Clio's narration and visual staging share one ordered stream through the Stagehand protocol.

The Strait of Hormuz is the chokepoint for roughly 20% of global oil.
[map.highlight entity="strait:hormuz" color="#ef4444" pulse=true]

Three counties in this district flipped in 2024.
[map.overlay entity="county:maricopa-az" style="electoral-swing"]

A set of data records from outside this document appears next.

-- ==== Sys2Proof/Machine/State.lean ====
section
/-!
DEFINITION. The machine's state (10_state.md, R29 to R51), plain data holding everything the spec gives
the block, the faults and refusals a step can end in, and the state after reset (R270).
-/

namespace Sys2Proof.Machine

/-- The queue storage QMEM: the value of slot i at position i, K whole entries of T bits, no bytes (R41,
R72, R74; log entry 23). -/
abbrev Memory := List Int

/-- The registers of the `sys` domain and QMEM (R32 to R43). -/
structure SysRegs where
  /-- `dec_state` (R32). -/
  decState : Nat
  /-- `dec_cs` (R33); true is 1, "asserted (device not selected)". -/
  decCs : Bool
  /-- `dec_valid` (R34). -/
  decValid : Bool
  /-- `dec_sample` (R35). -/
  decSample : Int
  /-- `acc_cnt` (R36). -/
  accCnt : Nat
  /-- `acc_sum` (R37). -/
  accSum : Int
  /-- `acc_out` (R38). -/
  accOut : Int
  /-- `acc_valid` (R39). -/
  accValid : Bool
  /-- `q_wr` (R40). -/
  qWr : Nat
  /-- QMEM (R41). -/
  qmem : Memory
  /-- `h_rd` (R42). -/
  hRd : Nat
  /-- `h_rdcnt` (R43). -/
  hRdcnt : Nat
  deriving DecidableEq, Repr

/-- The registers of the `adc` domain (R44 to R48). -/
structure AdcRegs where
  /-- `rsp_state` (R44). -/
  rspState : Nat
  /-- `rsp_cnt` (R45). -/
  rspCnt : Nat
  /-- `rsp_idx` (R46). -/
  rspIdx : Nat
  /-- `rsp_hold_sample` (R47). -/
  rspHoldSample : Nat
  /-- `rsp_hold_bit` (R48). -/
  rspHoldBit : Bool
  deriving DecidableEq, Repr

/-- Where the block is between the choice of a configuration and its ticks (R252, R274; log entry 12). -/
inductive Stage
  /-- The proposal handed over is checked next (R252 checks 1 to 4). -/
  | construct (p : Proposal)
  /-- GEN.INIT is next (R112). -/
  | genInit
  /-- The GSEL operation of index t is next (R113 to R115). -/
  | genSelect
  /-- GEN.EMIT of index t is next (R116). -/
  | genEmit
  /-- Checks 5 to 7 of R252 are next. -/
  | finish
  /-- The block exists; a step is one tick (R230). -/
  | run
  deriving DecidableEq, Repr

/-- The state of the block. -/
structure State where
  /-- The configuration, which no step changes once it is accepted (R29, R50). -/
  cfg : Config
  stage : Stage
  /-- The current values of the `sys` domain's registers. -/
  sys : SysRegs
  /-- Their pending next values (R13). -/
  sysNext : SysRegs
  /-- The current values of the `adc` domain's registers. -/
  adc : AdcRegs
  /-- Their pending next values (R13). -/
  adcNext : AdcRegs
  /-- GTAB: entry i is at position i (R71). -/
  gtab : List (Bool × Int)
  /-- The Generator's index t (R110). -/
  genT : Nat
  /-- The Generator's variables (R112). -/
  gen : GenVars
  /-- The `rst` inputs the environment gives to the coming ticks; 0 once it lists none (R237, R238; log
  entry 11). -/
  rstIn : List Bool
  /-- The port `rst` in the tick (R231). -/
  rst : Bool
  /-- What `q_out` carried when the last tick evaluated its wires (R213; log entry 14). -/
  qOutRead : Int
  /-- How many free values reads outside the queue have taken (R73; log entry 5). -/
  draws : Nat
  /-- The number of the tick (R230, R256; log entry 10). -/
  tick : Nat
  deriving DecidableEq, Repr

/-- The model faults (R256). -/
inductive Fault
  /-- MF1: RSP.WAIT1 loads an entry at an index past the table. Raised by execRspWait1, with the index
  and the number of the tick. Safe: the spec itself gives the step no meaning. -/
  | mf1OutOfTable (idx tick : Nat)
  /-- MF2: an FSM state register holds an unused code. Raised by the UNUSED rows and by the selection.
  Safe: the spec itself gives the step no meaning. -/
  | mf2UnreachableState (comp : Component) (code : Nat)
  /-- The Queue's write cursor names no slot. Raised by the two Q.WRITE rows. Safe: no such slot exists
  (R72), and no state a run reaches has such a cursor (R40; log entry 19). -/
  | queueWriteOutside (slot : Nat)
  deriving DecidableEq, Repr

/-- The parameters a construction error can name (R252). -/
inductive Param
  | D | K | B | P | N | C | F | R | f1 | f0 | rdPeriod | lenBits | T
  deriving DecidableEq, Repr

/-- What CE2 records: "the parameter or index t and value" (R251). -/
inductive WidthProblem
  | truncWidth (T W : Nat)
  | tableValue (t : Nat) (q : Int)
  deriving DecidableEq, Repr

/-- What CE4 records: "the parameter or t and sym(t)" (R251). -/
inductive ConfigProblem
  | param (p : Param)
  | symbol (t s : Nat)
  | tableLength (n : Nat)
  | tableBit (t : Nat) (b : Int)
  | queueInit (i : Nat) (v : Int)
  deriving DecidableEq, Repr

/-- The wires of the block (R232). -/
inductive Wire
  | sclk | cs | din | accInValid | accInData | qInValid | qInData | qReadIndex | qOut | dataValid
  deriving DecidableEq, Repr

/-- Why a step is refused. -/
inductive Refusal
  /-- An operation without a meaning yet. Raised by exec's rejected arms only. Safe. -/
  | notModelled (mnemonic : String)
  /-- CE1 (R251). Raised by the last construction step. Safe: construction refuses the configuration. -/
  | ce1CombCycle (w : Wire)
  /-- CE2 (R251). Raised by construction and GEN.EMIT. Safe: construction refuses the configuration. -/
  | ce2WidthTooSmall (p : WidthProblem)
  /-- CE3 (R251). Raised by construction and GEN.INIT. Safe: construction refuses the configuration. -/
  | ce3ZeroCount (p : Param)
  /-- CE4 (R251). Raised by construction, GEN.NEWSYM and GEN.FLIP. Safe: construction refuses the
  configuration. -/
  | ce4BadConfig (p : ConfigProblem)
  /-- The row BIT(i) does not exist for i ≥ N (R106). Raised by the bit rows of both FSMs, never by a
  step. Safe. -/
  | noSuchBit (i : Nat)
  /-- RSP.ABORT does not exist with RSP_ABORT = false (R142). Raised by execRspAbort, never by a step.
  Safe. -/
  | abortAbsent
  /-- A selector word that selects nothing: GSEL = 01 or a word wider than its format (R97). Raised by
  the selection, never by a step. Safe. -/
  | noSelection (f : Format)
  deriving DecidableEq, Repr

/-- The `sys` registers after reset (10_state.md section 5, R272), with the queue's content m. -/
def SysRegs.reset (m : Memory) : SysRegs where
  decState := idleCode
  decCs := true
  decValid := false
  decSample := 0
  accCnt := 0
  accSum := 0
  accOut := 0
  accValid := false
  qWr := 0
  qmem := m
  hRd := 0
  hRdcnt := 0

/-- The `adc` registers after reset (10_state.md section 5, R272). -/
def AdcRegs.reset : AdcRegs where
  rspState := idleCode
  rspCnt := 0
  rspIdx := 0
  rspHoldSample := 0
  rspHoldBit := false

/-- The power-on content of slot i: what the configuration lists, else a free T-bit value (R41, I1). -/
def qmemInitial (c : Config) (i : Nat) : Int :=
  match c.qmemInit[i]? with
  | some v => v
  | none => wrap c.T (Config.qmemDraw i)

/-- QMEM at power-on: `QMEM_INIT` (R41, R270). -/
def Memory.initial (c : Config) : Memory :=
  (List.range c.K).map (qmemInitial c)

/-- The Generator's variables when it is not running (log entry 12). -/
def GenVars.idle : GenVars where
  lastSym := 0
  curBit := false
  phase := { one := 0, zero := 0 }

/-- The power-on state S_0 of a configuration and a table (R270). -/
def State.powerOn (c : Config) (table : List (Bool × Int)) : State where
  cfg := c
  stage := .run
  sys := SysRegs.reset (Memory.initial c)
  sysNext := SysRegs.reset (Memory.initial c)
  adc := AdcRegs.reset
  adcNext := AdcRegs.reset
  gtab := table
  genT := 0
  gen := GenVars.idle
  rstIn := []
  rst := false
  qOutRead := qmemInitial c 0
  draws := 0
  tick := 0

/-- A proposal before its construction (R238, R274). -/
def State.unbuilt (p : Proposal) : State :=
  { State.powerOn p.toConfig [] with stage := .construct p }

/-- The state after reset: S_0 (R270) of the scenario's configuration (log entry 2), its table the
Generator's (R117). -/
def State.reset : State :=
  State.powerOn Config.scenario (genEntries Config.scenario)

end Sys2Proof.Machine
end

The bracketed command is not trusted until the runtime validates action schema, argument types, entity references, source references, and visual treatment rules. A command referencing an entity not in the registry does not render — it fails as a gap card.

What The Model Can Do

  • Read research obligations
  • Draft narration packets
  • Generate Stagehand command sequences
  • Propose entity updates and TypedClaims

What The Model Cannot Do

  • Write directly to the global registry
  • Bypass the Citation Auditor
  • Produce source cards from prose alone
  • Render visual effects without Stagehand validation
The Lesson

"Narration explains the civic state. It does not create it."

Public explanation should be compiled from validated source and entity state, not trusted as raw narration. The model can narrate 250,000 entities. It cannot invent them.